Books/RAG Essentials/Evaluating RAG Quality

Evaluating RAG Quality

You have a working RAG pipeline, but how do you know if it is actually good? Bad RAG can be worse than no RAG — it gives users confident-sounding answers that are wrong. Let's learn how to measure quality and catch problems.

Why Evaluation Matters

Without evaluation, you are flying blind. Your RAG system might:

Retrieve irrelevant documents but generate plausible-sounding answers
Retrieve the right documents but ignore them in the answer
Work great for some topics and fail completely for others
Degrade silently as you add new documents

RAG evaluation has two dimensions: retrieval quality (did we find the right documents?) and generation quality (did we produce a good answer from those documents?).

Retrieval Quality Metrics

Precision: Are Retrieved Docs Relevant?

Of the K documents retrieved, how many are actually relevant to the question?

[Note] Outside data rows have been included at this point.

-- ==== Sys2Proof/Machine/DcbWrite.lean ====
section
/-! DEFINITION. The DCB write transactions (48_dcb.md R335): one meaning per row of sub-address and register select; the value written is
DCBDATA0 (R331). `k` is the free part of the key. -/

namespace Sys2Proof.Machine

/-- DCB write of TG.VT_FRAME_PTR (R332). -/
def execDcbwTgVtFramePtr (s : State) : Host.Outcome State Fault Refusal := .next (dcbWriteTo 0 0 s)

/-- DCB write of TG.VT_LINE_PTR (R332). -/
def execDcbwTgVtLinePtr (s : State) : Host.Outcome State Fault Refusal := .next (dcbWriteTo 0 1 s)

/-- DCB write of TG.DID_FRAME_PTR (R332). -/
def execDcbwTgDidFramePtr (s : State) : Host.Outcome State Fault Refusal := .next (dcbWriteTo 0 2 s)

/-- DCB write of TG.CURSOR_GLYPH_PTR (R332). -/
def execDcbwTgCursorGlyphPtr (s : State) : Host.Outcome State Fault Refusal := .next (dcbWriteTo 0 3 s)

/-- DCB write of TG.CURSOR_X (R332). -/
def execDcbwTgCursorX (s : State) : Host.Outcome State Fault Refusal := .next (dcbWriteTo 0 4 s)

/-- DCB write of TG.CURSOR_Y (R332). -/
def execDcbwTgCursorY (s : State) : Host.Outcome State Fault Refusal := .next (dcbWriteTo 0 5 s)

/-- DCB write of TG.DISPLAY_CTRL (R332). -/
def execDcbwTgDisplayCtrl (s : State) : Host.Outcome State Fault Refusal := .next (dcbWriteTo 0 6 s)

/-- DCB write of TG.VINT_LINE (R332). -/
def execDcbwTgVintLine (s : State) : Host.Outcome State Fault Refusal := .next (dcbWriteTo 0 7 s)

/-- DCB write of TG.RAM_ADDR (R332). -/
def execDcbwTgRamAddr (s : State) : Host.Outcome State Fault Refusal := .next (dcbWriteTo 0 8 s)

/-- DCB write of TG.RAM_DATA (R332). -/
def execDcbwTgRamData (s : State) : Host.Outcome State Fault Refusal := .next (dcbWriteTo 0 9 s)

/-- DCB write of TG.REVISION (R332). -/
def execDcbwTgRevision (s : State) : Host.Outcome State Fault Refusal := .next (dcbWriteTo 0 10 s)

/-- DCB write of TG.reserved11 (R332). -/
def execDcbwTgReserved11 (s : State) : Host.Outcome State Fault Refusal := .next (dcbWriteTo 0 11 s)

/-- DCB write of TG.reserved12-15 (R332). -/
def execDcbwTgReserved12to15 (k : BitVec 2) (s : State) : Host.Outcome State Fault Refusal := .next (dcbWriteTo 0 (0b11#2 ++ k) s)

/-- DCB write of CLUT01.INDEX (R332). -/
def execDcbwClut01Index (s : State) : Host.Outcome State Fault Refusal := .next (dcbWriteTo 1 0 s)

/-- DCB write of CLUT01.DATA (R332). -/
def execDcbwClut01Data (s : State) : Host.Outcome State Fault Refusal := .next (dcbWriteTo 1 1 s)

/-- DCB write of CLUT01.REVISION (R332). -/
def execDcbwClut01Revision (s : State) : Host.Outcome State Fault Refusal := .next (dcbWriteTo 1 2 s)

/-- DCB write of CLUT01.reserved3 (R332). -/
def execDcbwClut01Reserved3 (s : State) : Host.Outcome State Fault Refusal := .next (dcbWriteTo 1 3 s)

/-- DCB write of CLUT01.reserved4-7 (R332). -/
def execDcbwClut01Reserved4to7 (k : BitVec 2) (s : State) : Host.Outcome State Fault Refusal := .next (dcbWriteTo 1 (0b01#2 ++ k) s)

/-- DCB write of CLUT01.reserved8-15 (R332). -/
def execDcbwClut01Reserved8to15 (k : BitVec 3) (s : State) : Host.Outcome State Fault Refusal := .next (dcbWriteTo 1 (0b1#1 ++ k) s)

/-- DCB write of CLUT0.INDEX (R332). -/
def execDcbwClut0Index (s : State) : Host.Outcome State Fault Refusal := .next (dcbWriteTo 2 0 s)

/-- DCB write of CLUT0.DATA (R332). -/
def execDcbwClut0Data (s : State) : Host.Outcome State Fault Refusal := .next (dcbWriteTo 2 1 s)

/-- DCB write of CLUT0.REVISION (R332). -/
def execDcbwClut0Revision (s : State) : Host.Outcome State Fault Refusal := .next (dcbWriteTo 2 2 s)

/-- DCB write of CLUT0.reserved3 (R332). -/
def execDcbwClut0Reserved3 (s : State) : Host.Outcome State Fault Refusal := .next (dcbWriteTo 2 3 s)

/-- DCB write of CLUT0.reserved4-7 (R332). -/
def execDcbwClut0Reserved4to7 (k : BitVec 2) (s : State) : Host.Outcome State Fault Refusal := .next (dcbWriteTo 2 (0b01#2 ++ k) s)

/-- DCB write of CLUT0.reserved8-15 (R332). -/
def execDcbwClut0Reserved8to15 (k : BitVec 3) (s : State) : Host.Outcome State Fault Refusal := .next (dcbWriteTo 2 (0b1#1 ++ k) s)

/-- DCB write of CLUT1.INDEX (R332). -/
def execDcbwClut1Index (s : State) : Host.Outcome State Fault Refusal := .next (dcbWriteTo 3 0 s)

/-- DCB write of CLUT1.DATA (R332). -/
def execDcbwClut1Data (s : State) : Host.Outcome State Fault Refusal := .next (dcbWriteTo 3 1 s)

/-- DCB write of CLUT1.REVISION (R332). -/
def execDcbwClut1Revision (s : State) : Host.Outcome State Fault Refusal := .next (dcbWriteTo 3 2 s)

/-- DCB write of CLUT1.reserved3 (R332). -/
def execDcbwClut1Reserved3 (s : State) : Host.Outcome State Fault Refusal := .next (dcbWriteTo 3 3 s)

/-- DCB write of CLUT1.reserved4-7 (R332). -/
def execDcbwClut1Reserved4to7 (k : BitVec 2) (s : State) : Host.Outcome State Fault Refusal := .next (dcbWriteTo 3 (0b01#2 ++ k) s)

/-- DCB write of CLUT1.reserved8-15 (R332). -/
def execDcbwClut1Reserved8to15 (k : BitVec 3) (s : State) : Host.Outcome State Fault Refusal := .next (dcbWriteTo 3 (0b1#1 ++ k) s)

/-- DCB write of PMR01.CONFIG (R332). -/
def execDcbwPmr01Config (s : State) : Host.Outcome State Fault Refusal := .next (dcbWriteTo 4 0 s)

/-- DCB write of PMR01.REVISION (R332). -/
def execDcbwPmr01Revision (s : State) : Host.Outcome State Fault Refusal := .next (dcbWriteTo 4 1 s)

/-- DCB write of PMR01.FIFOAVAIL (R332). -/
def execDcbwPmr01Fifoavail (s : State) : Host.Outcome State Fault Refusal := .next (dcbWriteTo 4 2 s)

/-- DCB write of PMR01.CURSOR_CMAP (R332). -/
def execDcbwPmr01CursorCmap (s : State) : Host.Outcome State Fault Refusal := .next (dcbWriteTo 4 3 s)

/-- DCB write of PMR01.POPUP_CMAP (R332). -/
def execDcbwPmr01PopupCmap (s : State) : Host.Outcome State Fault Refusal := .next (dcbWriteTo 4 4 s)

/-- DCB write of PMR01.MODE_INDEX (R332). -/
def execDcbwPmr01ModeIndex (s : State) : Host.Outcome State Fault Refusal := .next (dcbWriteTo 4 5 s)

/-- DCB write of PMR01.MODE_DATA (R332). -/
def execDcbwPmr01ModeData (s : State) : Host.Outcome State Fault Refusal := .next (dcbWriteTo 4 6 s)

/-- DCB write of PMR01.reserved7 (R332). -/
def execDcbwPmr01Reserved7 (s : State) : Host.Outcome State Fault Refusal := .next (dcbWriteTo 4 7 s)

/-- DCB write of PMR01.reserved8-15 (R332). -/
def execDcbwPmr01Reserved8to15 (k : BitVec 3) (s : State) : Host.Outcome State Fault Refusal := .next (dcbWriteTo 4 (0b1#1 ++ k) s)

/-- DCB write of PMR0.CONFIG (R332). -/
def execDcbwPmr0Config (s : State) : Host.Outcome State Fault Refusal := .next (dcbWriteTo 5 0 s)

/-- DCB write of PMR0.REVISION (R332). -/
def execDcbwPmr0Revision (s : State) : Host.Outcome State Fault Refusal := .next (dcbWriteTo 5 1 s)

/-- DCB write of PMR0.FIFOAVAIL (R332). -/
def execDcbwPmr0Fifoavail (s : State) : Host.Outcome State Fault Refusal := .next (dcbWriteTo 5 2 s)

/-- DCB write of PMR0.CURSOR_CMAP (R332). -/
def execDcbwPmr0CursorCmap (s : State) : Host.Outcome State Fault Refusal := .next (dcbWriteTo 5 3 s)

/-- DCB write of PMR0.POPUP_CMAP (R332). -/
def execDcbwPmr0PopupCmap (s : State) : Host.Outcome State Fault Refusal := .next (dcbWriteTo 5 4 s)

/-- DCB write of PMR0.MODE_INDEX (R332). -/
def execDcbwPmr0ModeIndex (s : State) : Host.Outcome State Fault Refusal := .next (dcbWriteTo 5 5 s)

/-- DCB write of PMR0.MODE_DATA (R332). -/
def execDcbwPmr0ModeData (s : State) : Host.Outcome State Fault Refusal := .next (dcbWriteTo 5 6 s)

/-- DCB write of PMR0.reserved7 (R332). -/
def execDcbwPmr0Reserved7 (s : State) : Host.Outcome State Fault Refusal := .next (dcbWriteTo 5 7 s)

/-- DCB write of PMR0.reserved8-15 (R332). -/
def execDcbwPmr0Reserved8to15 (k : BitVec 3) (s : State) : Host.Outcome State Fault Refusal := .next (dcbWriteTo 5 (0b1#1 ++ k) s)

/-- DCB write of PMR1.CONFIG (R332). -/
def execDcbwPmr1Config (s : State) : Host.Outcome State Fault Refusal := .next (dcbWriteTo 6 0 s)

/-- DCB write of PMR1.REVISION (R332). -/
def execDcbwPmr1Revision (s : State) : Host.Outcome State Fault Refusal := .next (dcbWriteTo 6 1 s)

/-- DCB write of PMR1.FIFOAVAIL (R332). -/
def execDcbwPmr1Fifoavail (s : State) : Host.Outcome State Fault Refusal := .next (dcbWriteTo 6 2 s)

/-- DCB write of PMR1.CURSOR_CMAP (R332). -/
def execDcbwPmr1CursorCmap (s : State) : Host.Outcome State Fault Refusal := .next (dcbWriteTo 6 3 s)

/-- DCB write of PMR1.POPUP_CMAP (R332). -/
def execDcbwPmr1PopupCmap (s : State) : Host.Outcome State Fault Refusal := .next (dcbWriteTo 6 4 s)

/-- DCB write of PMR1.MODE_INDEX (R332). -/
def execDcbwPmr1ModeIndex (s : State) : Host.Outcome State Fault Refusal := .next (dcbWriteTo 6 5 s)

/-- DCB write of PMR1.MODE_DATA (R332). -/
def execDcbwPmr1ModeData (s : State) : Host.Outcome State Fault Refusal := .next (dcbWriteTo 6 6 s)

/-- DCB write of PMR1.reserved7 (R332). -/
def execDcbwPmr1Reserved7 (s : State) : Host.Outcome State Fault Refusal := .next (dcbWriteTo 6 7 s)

/-- DCB write of PMR1.reserved8-15 (R332). -/
def execDcbwPmr1Reserved8to15 (k : BitVec 3) (s : State) : Host.Outcome State Fault Refusal := .next (dcbWriteTo 6 (0b1#1 ++ k) s)

/-- DCB write of ANALOG.R[REGSEL] (R332). -/
def execDcbwAnalogR (k : BitVec 4) (s : State) : Host.Outcome State Fault Refusal := .next (dcbWriteTo 7 k s)

/-- DCB write of LATCH0.R[REGSEL] (R332). -/
def execDcbwLatch0R (k : BitVec 4) (s : State) : Host.Outcome State Fault Refusal := .next (dcbWriteTo 8 k s)

/-- DCB write of LATCH1.R[REGSEL] (R332). -/
def execDcbwLatch1R (k : BitVec 4) (s : State) : Host.Outcome State Fault Refusal := .next (dcbWriteTo 9 k s)

/-- DCB write of a sub-address with no component, 10-11: it times out (R338). -/
def execDcbwNone10to11 (k : BitVec 5) (s : State) : Host.Outcome State Fault Refusal := .next (dcbWriteTo (0b101#3 ++ k.extractLsb' 4 1) (k.extractLsb' 0 4) s)

/-- DCB write of a sub-address with no component, 12-15: it times out (R338). -/
def execDcbwNone12to15 (k : BitVec 6) (s : State) : Host.Outcome State Fault Refusal := .next (dcbWriteTo (0b11#2 ++ k.extractLsb' 4 2) (k.extractLsb' 0 4) s)

end Sys2Proof.Machine
end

Precision = (Number of relevant docs retrieved) / (Total docs retrieved)

Example: Retrieved 5 docs, 3 are relevant
Precision = 3/5 = 0.60 (60%)

High precision means you are not flooding the LLM with irrelevant context.

Recall: Did We Find All Relevant Docs?

Of all the relevant documents in your database, how many did you retrieve?

Recall = (Number of relevant docs retrieved) / (Total relevant docs in DB)

Example: 4 relevant docs exist in DB, retrieved 3 of them
Recall = 3/4 = 0.75 (75%)

High recall means you are not missing important information.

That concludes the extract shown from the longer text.